Four Stars

tExtractDelimitedFields on variable location field

I have a location column that I'm processing through tExtractDelimitedFields to break out into city, region, country

However, the input isn't consistent, sometimes just containing a country, sometimes a region and country, sometimes a city, region, and country:

 

 

|=--------------------------------=|
|location                          |
|=--------------------------------=| |Bangkok, Thailand | |Sydney, New South Wales, Australia| |Atlanta, Georgia, United States | |Zurich, Switzerland | |Peru | |=--------------------------------=|

Which is obviously and correctly split by tExtractDelimitedFields to:

|=----------------+-----------------------------+--------------=|
|city             |region                       |country        |
|=----------------+-----------------------------+--------------=|
|Bangkok          | Thailand                    |               |
|Sydney           | New South Wales             | Australia     |
|Atlanta          | Georgia                     | United States |
|Zurich           | Switzerland                 |               |
|Peru             |                             |               |
|=----------------|-----------------------------|--------------=|

Now, I'd like to correct the locations of the different elements of the location field. My thought was to extract the fields into variables, and shift them to the right until the country field is no longer blank. But it occurred to me that

  1. This might be a solved problem that I'm unable to find by simple looking for "location" or "tExtractDelimitedFields" in the community
  2. I'm also looking for some pointers on how to do the shifting if that's the solution
  3. While I'm at it, I'm seeing the whitespace after the split in the output. I can easily use tMap to apply a trim. I used tMap immediately before the tExtractDelimitedFields to drop two columns. Is it better to carry the two rows and use tMap just once to drop and trim at the same time, or to use it twice, to drop unneeded columns early, then trim later?

 

 

 

  • Data Integration
1 ACCEPTED SOLUTION

Accepted Solutions
Seven Stars TRF
Seven Stars

Re: tExtractDelimitedFields on variable location field

Here is the solution I propose as a more elegant way (let you decide this point!)
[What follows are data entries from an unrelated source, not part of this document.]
-- ==== Sys2Proof/Laws/State.lean ====
section
/-! SUPPORT. One lemma for every update of the state and every field: what the field is after it. -/

namespace Sys2Proof.Laws
open Sys2Proof Sys2Proof.Machine

variable (s : State)

/-! ### modBoot -/

@[simp] theorem modBoot_pending (f : Boot → Boot) : (modBoot f s).pending = s.pending := rfl
@[simp] theorem modBoot_out (f : Boot → Boot) : (modBoot f s).out = s.out := rfl
@[simp] theorem modBoot_free (f : Boot → Boot) : (modBoot f s).free = s.free := rfl
@[simp] theorem modBoot_pins (f : Boot → Boot) : (modBoot f s).pins = s.pins := rfl
@[simp] theorem modBoot_boot (f : Boot → Boot) : (modBoot f s).boot = f s.boot := rfl
@[simp] theorem modBoot_power (f : Boot → Boot) : (modBoot f s).power = s.power := rfl
@[simp] theorem modBoot_alert (f : Boot → Boot) : (modBoot f s).alert = s.alert := rfl
@[simp] theorem modBoot_wd (f : Boot → Boot) : (modBoot f s).wd = s.wd := rfl
@[simp] theorem modBoot_time (f : Boot → Boot) : (modBoot f s).time = s.time := rfl
@[simp] theorem modBoot_ident (f : Boot → Boot) : (modBoot f s).ident = s.ident := rfl
@[simp] theorem modBoot_flash (f : Boot → Boot) : (modBoot f s).flash = s.flash := rfl
@[simp] theorem modBoot_mbox (f : Boot → Boot) : (modBoot f s).mbox = s.mbox := rfl
@[simp] theorem modBoot_gci (f : Boot → Boot) : (modBoot f s).gci = s.gci := rfl
@[simp] theorem modBoot_host (f : Boot → Boot) : (modBoot f s).host = s.host := rfl
@[simp] theorem modBoot_telem (f : Boot → Boot) : (modBoot f s).telem = s.telem := rfl
@[simp] theorem modBoot_ports (f : Boot → Boot) : (modBoot f s).ports = s.ports := rfl
@[simp] theorem modBoot_links (f : Boot → Boot) : (modBoot f s).links = s.links := rfl
@[simp] theorem modBoot_route (f : Boot → Boot) : (modBoot f s).route = s.route := rfl
@[simp] theorem modBoot_pot (f : Boot → Boot) : (modBoot f s).pot = s.pot := rfl
@[simp] theorem modBoot_sq (f : Boot → Boot) : (modBoot f s).sq = s.sq := rfl
@[simp] theorem modBoot_ladder (f : Boot → Boot) : (modBoot f s).ladder = s.ladder := rfl
@[simp] theorem modBoot_inbox (f : Boot → Boot) : (modBoot f s).inbox = s.inbox := rfl
@[simp] theorem modBoot_pawn (f : Boot → Boot) : (modBoot f s).pawn = s.pawn := rfl
@[simp] theorem modBoot_mem (f : Boot → Boot) : (modBoot f s).mem = s.mem := rfl
@[simp] theorem modBoot_sheet (f : Boot → Boot) : (modBoot f s).sheet = s.sheet := rfl
@[simp] theorem modBoot_hazard (f : Boot → Boot) : (modBoot f s).hazard = s.hazard := rfl
@[simp] theorem modBoot_tables (f : Boot → Boot) : (modBoot f s).tables = s.tables := rfl
@[simp] theorem modBoot_opening (f : Boot → Boot) : (modBoot f s).opening = s.opening := rfl
@[simp] theorem modBoot_feed (f : Boot → Boot) : (modBoot f s).feed = s.feed := rfl
@[simp] theorem modBoot_mu (f : Boot → Boot) : (modBoot f s).mu = s.mu := rfl
@[simp] theorem modBoot_mats (f : Boot → Boot) : (modBoot f s).mats = s.mats := rfl
@[simp] theorem modBoot_norm (f : Boot → Boot) : (modBoot f s).norm = s.norm := rfl
@[simp] theorem modBoot_pipes (f : Boot → Boot) : (modBoot f s).pipes = s.pipes := rfl
@[simp] theorem modBoot_dma (f : Boot → Boot) : (modBoot f s).dma = s.dma := rfl
@[simp] theorem modBoot_kunits (f : Boot → Boot) : (modBoot f s).kunits = s.kunits := rfl
@[simp] theorem modBoot_doubles (f : Boot → Boot) : (modBoot f s).doubles = s.doubles := rfl
@[simp] theorem modBoot_detachNum (f : Boot → Boot) : (modBoot f s).detachNum = s.detachNum := rfl
@[simp] theorem modBoot_targets (f : Boot → Boot) : (modBoot f s).targets = s.targets := rfl
@[simp] theorem modBoot_store (f : Boot → Boot) : (modBoot f s).store = s.store := rfl
@[simp] theorem modBoot_held (f : Boot → Boot) : (modBoot f s).held = s.held := rfl
@[simp] theorem modBoot_strayAll (f : Boot → Boot) : (modBoot f s).strayAll = s.strayAll := rfl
Use a tFileInputFullRow to read the file as it is (schema is one field called "line").
Use tMap to left pad the line field with the missing "," if any:
Capture.PNG
Here is the magic, get a substring from ",," starting a position depending of the number of "," in the line, then add the line to this substring which contains 0, 1 or 2 "," (for ex: ",Bangkok, Thailand" or ",,Peru").
Now you can use tExtractDelimitedFields as you want (just have to change the Field separator to "," and to define the desired output schema):
Capture.PNG

Check the "Trim Column" option on Advanced setting tabs.
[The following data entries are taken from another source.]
theorem moveDone_at_new_holder (hdst : m.dst = tb.member) (hquota : heldBy k.homes tb.member + count ≤ k.spec.quota * 1000000)
    (hgood : hurtIn word first count = none) :
    moveDone t first count digest word s =
      let ps := arrivedParams first count (tb.turn - 1) v
      let w := rangeArrived t count m ps v
      if feeds k then sendSync k.spec.rule 0 t w.ident.eid (tb.turn - 1) k.spec.partner ps w else w := by
  rw [moveDone_of_move hv hfind hkeeper hmove]
  dsimp only
  rw [if_pos hdst, if_neg (not_lt.mpr hquota), hgood]
  dsimp only
  rw [List.filter_eq_self.mpr (by simp)]

theorem moveDone_at_new_holder_hurt {p : Nat} (hdst : m.dst = tb.member)
    (hquota : heldBy k.homes tb.member + count ≤ k.spec.quota * 1000000) (hhurt : hurtIn word first count = some p) :
    moveDone t first count digest word s =
      let ps := arrivedParams first count (tb.turn - 1) v
      let x := moveHurt t tb k p (rangeArrived t count m ps v)
      if feeds k then sendSync k.spec.rule 0 t x.ident.eid (tb.turn - 1) k.spec.partner (ps.filter fun q => q.param ≠ p) x else x := by
  have hrest : ∀ ps : List KParam, ps.filter (fun q => some p ≠ some q.param) = ps.filter (fun q => q.param ≠ p) :=
    fun ps => List.filter_congr fun q _ => by simp [eq_comm]
  rw [moveDone_of_move hv hfind hkeeper hmove]
  dsimp only
  rw [if_pos hdst, if_neg (not_lt.mpr hquota), hhurt]
  dsimp only
  rw [hrest]

theorem moveDone_at_old_holder_hurt {p : Nat} (hdst : m.dst ≠ tb.member) (hhurt : hurtIn word first count = some p) :
    moveDone t first count digest word s = moveHurt t tb k p v := by
  rw [moveDone_of_move hv hfind hkeeper hmove]
  dsimp only
  rw [if_neg hdst, hhurt]
  exact if_pos rfl

/-- At the old holder, with no word of the range failed. -/
theorem moveDone_at_old_holder (hdst : m.dst ≠ tb.member) (hgood : hurtIn word first count = none) :
    moveDone t first count digest word s =
      let held := (List.range count).map fun i => getP k.params (first + i)
      if shardDigest (rangeImage k.spec.rule held) = digest && held.all (fun p => !p.damaged) then
        modKeeper t (fun k => { moveEnded m k with params := k.params.filter fun p => !(first ≤ p.param && p.param < first + count) }) v
      else v := by
  rw [moveDone_of_move hv hfind hkeeper hmove]
  dsimp only
  rw [if_neg hdst, hgood]
  exact if_neg Bool.false_ne_true

end

theorem exec_shardMoveDone {t first count : Nat} {digest : List Byte} {word : Option Nat} {s : State} (hlive : live s = true)
    (hpawn : s.pawn.cause ≠ 1) :
    exec (.shardMoveDone t first count ⟨digest, word⟩) s = .next (moveDone t first count digest word s) :=
  exec_next rfl (if_pos (by simp [hlive, hpawn]))

/-- Settles O56, by what READY finds of its round, and for a move by its new holder and the word that failed. -/
theorem keeperRoundsCommitRunAndMove : Obligations.KeeperRoundsCommitRunAndMove := by
  refine ⟨?_, ?_, ?_, ?_⟩
  · intro l f s u hu hlive t rid pos
    refine ⟨fun hbad => exec_next rfl (readyIn_of_bad hu hlive hbad),
      fun hgood hpawn => exec_next rfl (readyIn_of_pawn hu hlive hgood hpawn), ?_, ?_⟩
    · intro tb hgood hpawn hround hfind hcrown hkeeper hopened v hv
      have hpass : passReady tb tb.board f u = v := by
        rcases hv with ⟨hnext, hring, rfl⟩ | ⟨hend, rfl⟩
        · exact passReady_of_other hnext hring
        · exact passReady_of_round hend
      exact exec_next rfl ((readyIn_of_early hu hlive hgood hpawn hround).trans
        (readyEarly_of_crown hfind hcrown hkeeper hopened hpass))
    · intro tb r hgood hpawn hround hcrown hkeeper
      have hin := readyIn_of_round hu hlive hgood hpawn hround hcrown hkeeper
      refine ⟨fun hclip hpart => exec_next rfl (hin.trans (if_neg fun hok => ?_)), fun hok => ?_⟩
      · exact (partOk_iff.mp hok).elim (Bool.eq_false_iff.mp hclip) hpart
      · intro v
        have hcommit := hin.trans (if_pos (partOk_iff.mpr hok))
        exact ⟨fun hnext hring => exec_next rfl (hcommit.trans (congrArg (commitAll t) (passReady_of_other hnext hring))),
          fun hend => exec_next rfl (hcommit.trans (congrArg (commitAll t) (passReady_of_round hend)))⟩
  · exact fun t rid a i s tb r hlive hfind hready hopen hfirst =>
      exec_next rfl ((if_pos hlive).trans (readyTimeout_of_missing hfind hready hopen hfirst))
  · intro unit word s v hlive hunit hv dry
    refine ⟨fun hnone => exec_next rfl ((if_pos hlive).trans (keeperQuantum_of_none hunit hv hnone)), fun t sv w hnext hw => ?_⟩
    have hrun := keeperQuantum_of_table hunit hv hnext hw
    refine ⟨fun hmore => exec_next rfl ((if_pos hlive).trans (hrun.trans (congrArg drain (if_pos (by simpa using hmore))))),
      fun hdry => exec_next rfl ((if_pos hlive).trans (hrun.trans (congrArg drain (if_neg fun hmore => ?_))))⟩
    obtain ⟨x, hx, hsame⟩ := List.any_eq_true.mp hmore
    exact hdry x hx (of_decide_eq_true hsame)
  · intro t first count digest word s v tb k m hlive hpawn hv hfind hkeeper hmove fin good
    have hin := exec_shardMoveDone (t := t) (first := first) (count := count) (digest := digest) (word := word) hlive hpawn
    refine ⟨fun hdst hquota => ⟨arrivedParams first count (tb.turn - 1) v, map_param_arrivedParams, ?_⟩, fun hdst => ?_⟩
    · refine ⟨fun hgood => exec_next hin (moveDone_at_new_holder hv hfind hkeeper hmove hdst hquota (hurtIn_of_good hgood)), ?_⟩
      rintro p _ hword hlo hhi rfl
      exact exec_next hin (moveDone_at_new_holder_hurt hv hfind hkeeper hmove hdst hquota (hurtIn_of_inside hword hlo hhi))
    · intro held
      refine ⟨fun p hword hlo hhi =>
        exec_next hin (moveDone_at_old_holder_hurt hv hfind hkeeper hmove hdst (hurtIn_of_inside hword hlo hhi)), ?_, ?_⟩
      · intro hgood hwhole hdigest
        refine exec_next hin ((moveDone_at_old_holder hv hfind hkeeper hmove hdst (hurtIn_of_good hgood)).trans (if_pos ?_))
        exact Bool.and_eq_true_iff.mpr ⟨decide_eq_true hdigest, List.all_eq_true.mpr fun p hp => by rw [hwhole p hp] <;> rfl⟩
      · intro hgood hbad
        refine exec_next hin ((moveDone_at_old_holder hv hfind hkeeper hmove hdst (hurtIn_of_good hgood)).trans (if_neg fun hok => ?_))
        obtain ⟨hdigest, hwhole⟩ := Bool.and_eq_true_iff.mp hok
        rcases hbad with ⟨p, hp, hdamaged⟩ | hother
        · exact absurd (List.all_eq_true.mp hwhole p hp) (by simp [hdamaged])
        · exact hother (of_decide_eq_true hdigest)

end Sys2Proof.Proofs
end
And the result as expected with just 1 line of Java code:
Capture.PNG
Hope this helps.


TRF
4 REPLIES
Four Stars

Re: tExtractDelimitedFields on variable location field

I assume I brute-forced it with tJavaRow:

 

if ("" == input_row.country && "" == input_row.region) {
	output_row.city = "";
	output_row.region = "";
	output_row.country = input_row.city;
} else if ("" == input_row.country) {
	output_row.city = "";
	output_row.region = input_row.city;
	output_row.country = input_row.region;
} else {
	output_row.city = input_row.city;
	output_row.region = input_row.region;
	output_row.country = input_row.country;
}

If there's a more elegant way to do it, please let me know!

Seven Stars TRF
Seven Stars

Re: tExtractDelimitedFields on variable location field

Here is the solution I propose as a more elegant way (let you decide this point!)
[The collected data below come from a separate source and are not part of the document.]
-- ==== Sys2Proof/Machine/RunLoop.lean ====
section
/-! DEFINITION. Fetching an instruction's bytes, one turn of the `run` loop, and the delivery of a pending NMI
(60_exceptions.md R351, R353 to R356; 20_memory.md R61, R77). -/

namespace Sys2Proof.Machine

/-- Why an instruction byte cannot be fetched. -/
inductive FetchStop where
  /-- 0x2000 to 0x7FFF has no meaning as a place to fetch from (20_memory.md R77). -/
  | refused
  /-- No cartridge is injected (48_bus.md R300; 60_exceptions.md R350). -/
  | busFault
  deriving DecidableEq, Repr

/-- One byte of the instruction stream: RAM or ROM, whose reads have no side effect (20_memory.md R66, R75, R77). -/
def fetchByte (a : Addr) (st : State) : Except FetchStop Byte :=
  match windowOf a with
  | .ram => .ok (st.readRam a)
  | .ppu => .error .refused
  | .undecoded => .error .refused
  | .mapperRam => .error .refused
  | .mapperRom =>
    match mapperRead (fun c => c.readROM a.toNat) st with
    | .ok v _ => .ok v
    | .failed _ => .error .busFault
    | .fatal => .error .busFault

/-- `n` bytes of the instruction stream from `a` up, modulo 65536 (20_memory.md R61; 30_encoding.md R101). -/
def fetchBytes : Nat → Addr → State → Except FetchStop (List Byte)
  | 0, _, _ => .ok []
  | n + 1, a, st =>
    match fetchByte a st with
    | .error e => .error e
    | .ok b =>
      match fetchBytes n (a + 1#16) st with
      | .error e => .error e
      | .ok bs => .ok (b :: bs)

/-- How many clocks the `run` call in progress has spent; 0 in the host's single step. -/
def spentSoFar (r : Option RunCall) : Nat := (r.map RunCall.spent).getD 0

/-- The budget test, on the base cost; the host's single step has a budget that fits (60_exceptions.md R356, R366). -/
def overBudget (r : Option RunCall) (cost : Nat) : Bool :=
  match r with
  | none => false
  | some c => decide (c.spent + cost > c.budget)

/-- `run` returns `clocks`. -/
def endRun (clocks : Nat) (st : State) : State := { st with run := none, returned := .clocks clocks }

/-- PC has passed an instruction of `length` bytes, and what is local to one instruction starts clear (30_encoding.md R101;
10_state.md R34; 44_stack_and_flags.md R212; log 21). -/
def beginInstr (length : Nat) (st : State) : State :=
  { st with pc := st.pc + BitVec.ofNat 16 length, penalty := 0, stackFault := false, busFault := false }

/-- After an instruction or entry of base cost `cost` in state `t`: its clocks are counted (free after a BusFault, log 14),
what was local to it is cleared, and `run` goes on if the CPU is still running (60_exceptions.md R356). -/
def settle (r : Option RunCall) (cost : Nat) (t : State) : State :=
  let clocks := if t.busFault then Config.freeClocks t.draws else spentSoFar r + cost + t.penalty
  let u := { (if t.busFault then t.drawn else t) with penalty := 0, stackFault := false, busFault := false }
  match r with
  | none => endRun clocks u
  | some c => if t.runState = .running then { u with run := some { c with spent := clocks } } else endRun clocks u

/-- Apply `f` to a next state. -/
def onNext (f : State → State) : Result → Result
  | .next t => .next (f t)
  | .fault e => .fault e
  | .refused e => .refused e

/-- An undefined opcode: PC one past the byte, Error, 0 clocks, nothing else (30_encoding.md R117; 60_exceptions.md R351). -/
def undefinedOpcode (r : Option RunCall) (st : State) : State :=
  endRun (spentSoFar r) { st with pc := st.pc + 1#16, runState := .error }

/-- What follows from a byte that cannot be fetched: a refusal (20_memory.md R77) or a BusFault with PC unspecified (00_scope.md
R11, log 2). -/
def fetchFailed (r : Option RunCall) (e : FetchStop) (st : State) : Result :=
  match e with
  | .refused => .refused .fetchRegion
  | .busFault => .next (settle r 0 st.spoilPc.busError)

/-- One turn of the `run` loop in run state Running, with the `run` call in progress or none for a single step of the host
(60_exceptions.md R356): look at the opcode, test the budget, fetch the operand bytes, execute. -/
def runOne (r : Option RunCall) (st : State) : Result :=
  match fetchByte st.pc st with
  | .error e => fetchFailed r e st
  | .ok op =>
    match opcodeRow op with
    | none => .next (undefinedOpcode r st)
    | some row =>
      if overBudget r row.cycles then .next (endRun (spentSoFar r) st)
      else
        match fetchBytes row.mode.operandBytes (st.pc + 1#16) st with
        | .error e => fetchFailed r e st
        | .ok operands =>
          match decode (op :: operands) with
          | .error _ => .next (undefinedOpcode r st)
          | .ok (i, _) => onNext (settle r row.cycles) (exec i (beginInstr (1 + row.mode.operandBytes) st))

/-- The delivery of the pending NMI: "the entry is made whatever the budget" (60_exceptions.md R355). -/
def deliverNmi (r : Option RunCall) (st : State) : Result :=
  onNext (settle r Config.intCost) (nmiEntry (beginInstr 0 { st with nmiPending := false }))

/-- The host's call `run(budget)`, up to its first instruction (60_exceptions.md R355, R356). -/
def startRun (budget : Nat) (st : State) : Result :=
  if st.runState ≠ .running then .next (endRun 0 st)
  else if st.nmiPending then deliverNmi (some { budget := budget, spent := 0 }) st
  else .next { st with run := some { budget := budget, spent := 0 } }

/-- One turn of a `run` call in progress (60_exceptions.md R356). -/
def continueRun (c : RunCall) (st : State) : Result :=
  if st.runState ≠ .running then .next (endRun c.spent st) else runOne (some c) st

/-- The host's single step: one instruction, or the entry of a pending NMI (60_exceptions.md R356, R366; 00_scope.md R6).
DESIGN CHOICE (log 9): it ends there. R366's `run` with a budget equal to the base cost would in the same call also look at the
opcode byte that follows and put the CPU in Error where it is undefined (R356); here that look is the next step's. Unsafe for a
claim that takes one such step for the whole call. -/
def singleStep (st : State) : Result :=
  if st.runState ≠ .running then .next (endRun 0 st)
  else if st.nmiPending then deliverNmi none st
  else runOne none st

/-- A cartridge with one byte stored where `readROM` finds it (49_mapper.md R322). -/
def Cartridge.placeByte (c : Cartridge) (addr : Nat) (v : Byte) : Cartridge :=
  { c with rom := c.rom.write (if addr < Config.fixedBase then addr - Config.romBase else c.lastPage (addr - Config.fixedBase)) v }

/-- A byte stored where an instruction fetch finds it: RAM, or the cartridge's ROM page of that address. -/
def placeByte (a : Addr) (v : Byte) (st : State) : State :=
  match windowOf a with
  | .ram => st.writeRam a v
  | .ppu => st
  | .undecoded => st
  | .mapperRam => st
  | .mapperRom => { st with cart := st.cart.map (fun c => c.placeByte a.toNat v) }

/-- A state whose next step fetches at PC: the CPU runs, no host call is due, no NMI is pending, and PC is where three bytes can
be fetched (0x0000 where it is not). -/
def readyToFetch (st : State) : State :=
  { st with
    runState := .running, nmiPending := false, calls := [], run := none
    cart := some (st.cart.getD Cartridge.blank)
    pc := if st.pc.toNat + 2 ≤ Config.ramWindowEnd ∨ Config.romBase ≤ st.pc.toNat then st.pc else 0x0000#16 }

end Sys2Proof.Machine
end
Use a tFileInputFullRow to read the file as it is (schema is one field called "line").
Use tMap to left pad the line field with the missing "," if any:
Capture.PNG
Here is the magic, get a substring from ",," starting a position depending of the number of "," in the line, then add the line to this substring which contains 0, 1 or 2 "," (for ex: ",Bangkok, Thailand" or ",,Peru").
Now you can use tExtractDelimitedFields as you want (just have to change the Field separator to "," and to define the desired output schema):
Capture.PNG

Check the "Trim Column" option on Advanced setting tabs.

And the result as expected with just 1 line of Java code:
Capture.PNG
Hope this helps.


TRF
Seven Stars TRF
Seven Stars

Re: tExtractDelimitedFields on variable location field

@jwhite_tc, did my proposition help you to solve your case?


TRF
Four Stars

Re: tExtractDelimitedFields on variable location field

It did indeed! Basically pad the front of the location field with commas to force it to three total. And the trim in the advanced settings. Lovely!